The wall of books turned out to be a wall of bookshelves so laden with books that it was difficult to even see the wood of the shelves beneath and around the many tomes. An old leather chair sat in a corner, with a worn leather ottoman before it and a side table between the chair and the shelves. The floor lamp Severus has just turned on stood at the other side of the chair. A fireplace took up the entire wall between the two windows and a small sofa, plush, old-fashioned and worn, not even big enough for Harry to stretch out on, was grouped with the chair, lamp and table. A doorway on the other side of the sofa led into another room—the kitchen, by the looks of it. There was one more doorway on the wall behind him, next to the small entryway. It led to a narrow corridor which ended in a closed door.
Severus had disappeared quietly into the kitchen and Harry heard the clanging of old pipes then water spurting in staccato bursts from the kitchen sink as Severus ran the water and cleared the pipes of air. He heard the sound of breaking glass just ahead of a muttered curse and a terse "Reparo."
"Severus? You alright in there?"
Harry moved to the kitchen doorway, feeling like an uncomfortable visitor still, and flicked on the switch next to the door. Nothing happened.
"Bulb's burned out," commented Severus as he pulled up the old blinds over the sink, sending another shaft of sunlight into the room. His voice sounded both resigned and tired. Perhaps the bulbs burned out often here and he was simply tired of replacing them.
The kitchen at the Dursleys had been modern and sterile. The kitchen at Grimmauld Place was archaic and dark. The Weasley's kitchen was spacious and open and alive with laughter.
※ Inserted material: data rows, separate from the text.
-- ==== Sys2Proof/Machine/Operands.lean ====
section
/-! DEFINITION. Every operand form of the block: which register an access to the window names
(10_state.md R22, R23), and the source and destination ranges a buffer command takes from SRC, DST and
LEN (42_buffer_transform.md R172). -/

namespace Sys2Proof

/-- The offset of a register in the window (R22). -/
def Reg.offset : Reg → BitVec 6
  | .id => 0x00#6
  | .ctrl => 0x04#6
  | .status => 0x08#6
  | .cmd => 0x0C#6
  | .result => 0x10#6
  | .src => 0x14#6
  | .dst => 0x18#6
  | .len => 0x1C#6
  | .count => 0x20#6

namespace Machine

/-- What a host access to the window reaches. -/
inductive Selected where
  /-- Not a 32-bit access at a 4-aligned offset: a bus error and no effect (R23 item 1). -/
  | busError
  /-- A reserved offset, 0x24 to 0x3C: reads 0 and ignores writes (R23 item 2). -/
  | reserved
  | register (r : Reg)
  deriving DecidableEq, Repr

/-- The register at a word offset (R22). -/
def selectOffset (offset : BitVec 6) : Selected :=
  if offset = 0x00#6 then .register .id
  else if offset = 0x04#6 then .register .ctrl
  else if offset = 0x08#6 then .register .status
  else if offset = 0x0C#6 then .register .cmd
  else if offset = 0x10#6 then .register .result
  else if offset = 0x14#6 then .register .src
  else if offset = 0x18#6 then .register .dst
  else if offset = 0x1C#6 then .register .len
  else if offset = 0x20#6 then .register .count
  else if offset.toNat % 4 = 0 then .reserved
  else .busError

/-- Only a 32-bit access at a multiple of 4 is accepted (R23 item 1, R65). -/
def selectRegister (width : AccessWidth) (offset : BitVec 6) : Selected :=
  match width with
  | .w32 => selectOffset offset
  | .w8 | .w16 | .w64 => .busError

/-- An address of the host map that lies in the register window (R22). -/
def Platform.inWindow (p : Platform) (a : Nat) : Bool :=
  p.regBase ≤ a && a < p.regBase + Config.windowBytes

/-- Whether the byte range of `n` bytes from `base` meets the register window (20_memory.md R68). -/
def Platform.meetsWindow (p : Platform) (base n : Nat) : Bool :=
  base < p.regBase + Config.windowBytes && p.regBase < base + n && 0 < n

/-- `range_ok()`, the sums computed exactly (R172). -/
def State.rangeOk (s : State) : Bool :=
  s.src.toNat + s.len.toNat ≤ Config.addressSpace
    && s.dst.toNat + s.len.toNat ≤ Config.addressSpace
    && !(s.src.toNat < s.dst.toNat && s.dst.toNat < s.src.toNat + s.len.toNat)

/-- Neither buffer meets the block's own register window (20_memory.md R68). -/
def State.windowClear (s : State) : Bool :=
  !s.plat.meetsWindow s.src.toNat s.len.toNat && !s.plat.meetsWindow s.dst.toNat s.len.toNat

/-- An address in the source range `[SRC, SRC + LEN)` (20_memory.md R73). -/
def State.inSource (s : State) (a : Word) : Bool :=
  s.src.toNat ≤ a.toNat && a.toNat < s.src.toNat + s.len.toNat

/-- An address in the destination range `[DST, DST + LEN)` (20_memory.md R73). -/
def State.inDest (s : State) (a : Word) : Bool :=
  s.dst.toNat ≤ a.toNat && a.toNat < s.dst.toNat + s.len.toNat

end Machine

end Sys2Proof
end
The kitchen at Hogwarts was immense and magical, dancing with house elves, spotless and cheerful.
But this kitchen was unlike any of those. This kitchen was old and worn and tired. The sink was framed on either side by a short countertop and narrow, dark cabinets. An old cook stove, only half the size of Aunt Petunia's massive modern wonder, stood beside the short countertop to the left of the sink. An ancient fridge stood apart from the other furnishings, beside a second window. A tiny table was pushed against the wall beside the doorway leading to the sitting room and was surrounded by three metal chairs covered in brown vinyl.
The entire room looked sad. It was as dusty as the rest of the house, but otherwise neat and cleared of clutter and dishes and any sign of life or inhabitation. The linoleum on the floor was yellowed with age and worn through in the high traffic areas, leaving pathways from door to refrigerator and refrigerator to sink.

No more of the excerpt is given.